PRA’s senior religion and sexuality researcher Rev. Dr. Kapya Kaoma published an Op-Ed in the LA Times this morning, detailing U.S. conservative evangelical involvement in the spread of anti-gay legislation across the world. Check out the excerpt below and read the full Op-Ed here!
Uganda has deservedly received widespread attention, but it’s not the only country with a culture war that carries the fingerprints of U.S. campaigners. Nigeria has passed a bill almost identical to Uganda’s, and Cameroon and Zambia are enthusiastically imprisoning LGBTQ people.
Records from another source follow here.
/-- Load k groups from group lo; a group that fails writes nothing (07 R205). -/
def loadGroups {α : Type} (m : MemShape) (put : Nat → Nat → α → α) (idle : Nat → α → α) (lo : Nat) :
    Nat → MemAcc α → MemAcc α
  | 0, a => a
  | k + 1, a0 =>
    let a := loadGroups m put idle lo k a0
    if a.stop.isSome then a
    else
      let sp := m.span (lo + k)
      let r := loadElems m put sp.1 sp.2 a
      if r.stop.isSome then { r with data := a.data }
      else { r with data := forUpTo sp.2 (fun j d => if m.act (sp.1 + j) then d else idle (sp.1 + j) d) r.data }

/-- A stop of a memory word as the lanes report it; an element that waits is no stop (07 R179, R205; 11 R321, R322). -/
def memStop (m : MemShape) (o : Option (Nat × ExcCause)) : Option LStop :=
  match o with
  | none => none
  | some (_, .preemption) => none
  | some (i, .skew) => some { cause := .skew, index := 0, group := i / m.per, flags := 0 }
  | some (i, c) => some { cause := c, index := word i, group := i / m.per, flags := 0 }

/-- A LOAD over groups lo to hi − 1: the data it leaves, and what the lanes report (07 R199, R205). -/
def State.loadRun {α : Type} (s : State) (m : MemShape) (put : Nat → Nat → α → α) (idle : Nat → α → α) (lo hi : Nat)
    (d : α) : MemAcc α × Nat :=
  let top := min hi m.groups
  let a := loadGroups m put idle lo (top - lo) { st := s, data := d, stop := none }
  (a, match a.stop with | some (i, _) => i / m.per | none => top)

/-- One element write that has passed its checks: its cluster, its bytes, its value and the nibbles of each byte. -/
structure ElemWrite where
  index : Nat
  cluster : Nat
  bytes : List (Nat × Nat)
  value : List Byte
  mark : Nat
  order : Nat
  deriving DecidableEq, Repr

/-- Check the stores of n elements of a group from element i0, in increasing order; a nibble is no element of a window
(07 R205; 11 R308). -/
def storeElems (m : MemShape) (val : Nat → Nat) (mark : Nat → Nat) (i0 : Nat) :
    Nat → MemAcc (List ElemWrite) → MemAcc (List ElemWrite)
  | 0, a => a
  | n + 1, a0 =>
    let a := storeElems m val mark i0 n a0
    let i := i0 + n
    if a.stop.isSome || !m.act i then a
    else
      match a.st.elemCheck m.rule (m.cluster i) (m.addr i) m.size (mark i ≠ 3) .write with
      | (t, .error c) => { a with st := t, stop := some (i, c) }
      | (t, .ok bs) =>
        { st := t, stop := none,
          data := a.data ++
            [{ index := i, cluster := m.cluster i, bytes := bs, value := leBytes m.size (val i), mark := mark i, order := m.order + i }] }

/-- The new entries a group needs in a cluster (07 R184, R185). -/
def newEntries (t : Strip) (cluster : Nat) (remote : Option (Nat × Nat × Nat)) (ws : List ElemWrite) : Nat :=
  let blocks := ((ws.filter fun w => w.cluster = cluster).flatMap fun w => w.bytes.map fun p => p.1 / 64).eraseDups
  (blocks.filter fun k => !(t.entries.any fun e => e.strip = t.open_ && e.cluster = cluster && e.block = k && e.remote = remote)).length

/-- Whether a group would take the open strip above the allowance in a cluster (07 R186). -/
def State.overAllowance (s : State) (remote : Option (Nat × Nat × Nat)) (ws : List ElemWrite) : Bool :=
  (List.range s.width).any fun c => s.th.bind.stripA < s.th.st.held c + newEntries s.th.st c remote ws

/-- Whether a cluster lacks free entries for a group because draining strips hold them until they are acknowledged (07 R185). -/
def State.lacksEntries (s : State) (remote : Option (Nat × Nat × Nat)) (ws : List ElemWrite) : Bool :=
  (List.range s.width).any fun c =>
    1024 < s.th.st.inUse c + newEntries s.th.st c remote ws
      && (s.th.st.entries.any (fun e => e.cluster = c && e.strip ≠ s.th.st.open_) || s.th.st.unacked.any fun x => x.cluster = c)

/-- Enter an element's bytes in the strip store buffer (07 R184). -/
def enterBytes (p : PutAs) : List (Nat × Nat) → List Byte → Strip → Strip
  | (pa, kind) :: ps, b :: bs, t => enterBytes p ps bs (t.putByte { p with kind := kind } pa b)
  | _, _, t => t

/-- Enter a checked group, every write in increasing index: none where an early commit of R186 must come first or entries are short;
the state then has made what it could (07 R184 to R186). -/
def State.enterGroup (ws : List ElemWrite) (release stream : Bool) (remote : Option (Nat × Nat × Nat)) (s : State) :
    State × Bool :=
  let t := if s.overAllowance remote ws then s.earlyCommit else s
  if t.lacksEntries remote ws then (t, false)
  else
    (ws.foldl (fun u w => u.onSt fun b =>
      enterBytes
        { cluster := w.cluster, kind := 0, mark := w.mark, release := release, stream := stream, remote := remote, order := w.order }
        w.bytes w.value b) t, true)

/-- What picks the winner of a scatter: nothing, or one free choice for each element that meets an earlier one
(07 R191; DESIGN CHOICE, log 5). -/
inductive Winner where
  | last | free
  deriving DecidableEq, Repr

/-- The physical bytes of each element of a word whose checks have passed; none of an inactive one. -/
def elemPlaces (m : MemShape) (s : State) : List (List Nat) :=
  (List.range m.total).map fun i =>
    if m.act i then (List.range m.size).filterMap fun k =>
      match s.xlate (m.cluster i) (m.addr i + word k) .write with | .ok x => some x.pa | .error _ => none
    else []

/-- Keep of an element's bytes those it wins against the lower elements of its word, whose bytes are given: a naturally aligned unit
whole or not at all, any other byte by byte; writes to a window keep their order in it (07 R191; 11 R308). -/
def winBytes (lower : List (List Nat)) (m : MemShape) (w : ElemWrite) (s : State) : State × ElemWrite :=
  let meets := fun (k : Nat) => (w.bytes[k]?).any fun p => lower.any fun ps => ps.contains p.1
  if w.bytes.any (fun p => p.2 = 3) || (List.range m.size).all (fun k => !meets k) then (s, w)
  else if (m.addr w.index).toNat % m.size = 0 then
    let d := s.draw
    (d.2, if Config.freeChoice d.1 % 2 = 0 then w else { w with bytes := [], value := [] })
  else
    let d := s.draw
    let keep := (List.range m.size).filter fun k => !meets k || (Config.freeChoice d.1).testBit k
    (d.2, { w with bytes := keep.filterMap fun k => w.bytes[k]?, value := keep.filterMap fun k => w.value[k]? })

/-- Resolve the scatter race of a group's writes (07 R191). -/
def winAll (places : List (List Nat)) (m : MemShape) : List ElemWrite → State → State × List ElemWrite
  | [], s => (s, [])
  | w :: ws, s =>
    let r := winBytes (places.take w.index) m w s
    let q := winAll places m ws r.1
    (q.1, r.2 :: q.2)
And let’s not forget Russia. In 2007, Lively traveled throughout Russia to, as he put it, bring a warning about the “homosexual political movement.” He urged Russians, among other things, “to criminalize the public advocacy of homosexuality.” Last year, President Vladimir Putin signed a bill into law that criminalizes distribution of “gay propaganda” to minors, including any material that “equates the social value of traditional and nontraditional sexual relations.”
Later this year, the World Congress of Families — an Illinois-based conservative umbrella organization — will convene in Russia. As the group’s leader, Larry Jenkins, put it: “We’re convinced that Russia does and should play a very significant role in defense of the family and moral values worldwide. Russia has become a leader of promoting these values in the international arena.”
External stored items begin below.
/-- vstr: deferred stores to a target window, held in the strip store buffer (11 R324, R325, R327). -/
def laneVstr (e : VEntry) (lo hi : Nat) (s : State) : LaneOut :=
  let v := s.view e
  if !s.remoteOk e then issueFail s lo
  else if s.skewed then skewStop s lo
  else if s.pending then { st := s, reached := lo, stop := none }
  else
    let tgt := targetOf e.sb
    let s1 := if tgt.1 = s.dev.rank then s.markWindow tgt.2 (s.remotePages e v (lo * v.per)) true
      else if s.dev.routeDown tgt.1 then s
      else askPages tgt.1 tgt.2 true ((s.remotePages e v (lo * v.per)).filter fun p => p < 2 ^ 20) s
    let top := min hi v.groups
    let r := remoteStores e v tgt.1 tgt.2 lo (top - lo) (s1, lo, none)
    let s2 := if r.2.2.isNone then r.1.onFab fun f => { f with remoteData := [] } else r.1
    remoteOut s2 (if r.2.2.isSome then r.2.1 else top) (remoteStop v r.2.2)

/-! ### Step words -/

/-- Whether the launch record's gang level, byte 2, is its top level, byte 1 less one; a thread without a launch record is
one gang (11 R313; 13 Table 13.4; DESIGN CHOICE, log 3). -/
def State.gangIsTop (s : State) : Bool :=
  match s.hub.launches.find? fun l => l.number = s.th.bind.launch with
  | none => true
  | some l => (l.entry.getD 2 0).toNat + 1 = (l.entry.getD 1 0).toNat

/-- Whether every store of the thread has been performed (11 R314 step 3). -/
def State.storesDone (s : State) : Bool :=
  (s.th.st.entries.all fun e => e.strip = s.th.st.open_) && s.th.st.unacked.isEmpty && s.th.fab.sent.isEmpty

/-- The arrival of a step word, once its stores have been performed (11 R314). -/
def State.stepArrive (s : State) (e : VEntry) (queued : Bool) (at_ : Nat) : State :=
  s.onFab fun f =>
    { f with arrived := true, queued := queued, released := false, stepAddr := e.addr,
             stepTimeout := if e.x0 = 0 then 10000000 else e.x0.toNat, stepAt := at_, arrivedAt := s.gtime.toNat }

/-- STEPNO of the context. -/
def State.stepNo (s : State) : Nat :=
  ((s.whistles.find? fun w => w.ctx = s.th.bind.ctx).map (·.stepNo)).getD 0

/-- A step word at the lanes: the issue checks, the commit, the waits, the arrival, and then either the wait for the release
or, for stepq, s[d] := STEPNO + 1. Skew that comes while the word waits for its stores is taken at its arrival, with index "−"
(11 R313, R314, R318, R321, R322). -/
def State.stepWord (s : State) (e : VEntry) (lo : Nat) (queued : Bool) (at_ : Nat) : LaneOut :=
  let f := s.th.fab
  if f.arrived && !f.queued then
    if f.released then
      laneDone (((s.onFab fun f => { f with arrived := false, released := false }).acquire 4).wrWord e.seq e.w.vd f.stepstat)
    else { st := s, reached := lo, stop := none }
  else if s.pending then { st := s, reached := lo, stop := none }
  else if !s.gangIsTop || 2 ^ 40 ≤ e.x0.toNat then issueFail s lo
  else if s.skewed && !e.issued then skewStop s lo
  else
    let s1 := s.commit.pushStores e.seq
    if !s1.storesDone then { st := s1, reached := lo, stop := none }
    else if s1.skewed then { st := s1, reached := lo, stop := some { cause := .skew, index := noIndex, group := lo, flags := 0 } }
    else
      let s2 := s1.stepArrive e queued at_
      if queued then
        laneDone ((s2.onFab fun f => { f with stepstat := putBits f.stepstat 2 1 1 }).wrWord e.seq e.w.vd (word (s.stepNo % 65536 + 1)))
      else { st := s2, reached := lo, stop := none }

/-- step: commit, drain, arrive, and wait for the release (11 R314, R318). -/
def laneStep (e : VEntry) (lo _ : Nat) (s : State) : LaneOut := s.stepWord e lo false 0
/-- step.at: the apply waits for global time s[b] (11 R320). -/
def laneStepAt (e : VEntry) (lo _ : Nat) (s : State) : LaneOut := s.stepWord e lo false e.sb.toNat
/-- stepq: arrive and let work that is not DS run on (11 R321). (DEDUCED, log 46.) -/
def laneStepq (e : VEntry) (lo _ : Nat) (s : State) : LaneOut := s.stepWord e lo true 0

/-! ### Communicators and stream bindings -/

/-- The member index of a flat index in a communicator entry (13 R390). -/
def Comm.memberOf (c : Comm) (flat : Nat) : Option Nat :=
  if c.first ≤ flat && c.stride ≠ 0 && (flat - c.first) % c.stride = 0 && (flat - c.first) / c.stride < c.members then
    some ((flat - c.first) / c.stride)
  else none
U.S. culture warriors have strategically focused on countries already suspicious of America, often ones with authoritarian leaders eager to turn public attention away from issues of corruption or economic inequality.
By recasting LGBTQ people in their countries as creations of the West, these leaders both feed on and fuel existing prejudices. Strongly worded statements from President Obama, Secretary of State John F. Kerry and U.N. General Secretary Ban Ki-moon merely reinforce the argument that the West is imposing an international “gay agenda” on unwilling nations. The irony, of course, is that these “anti-Western” policies were created and marketed by Americans.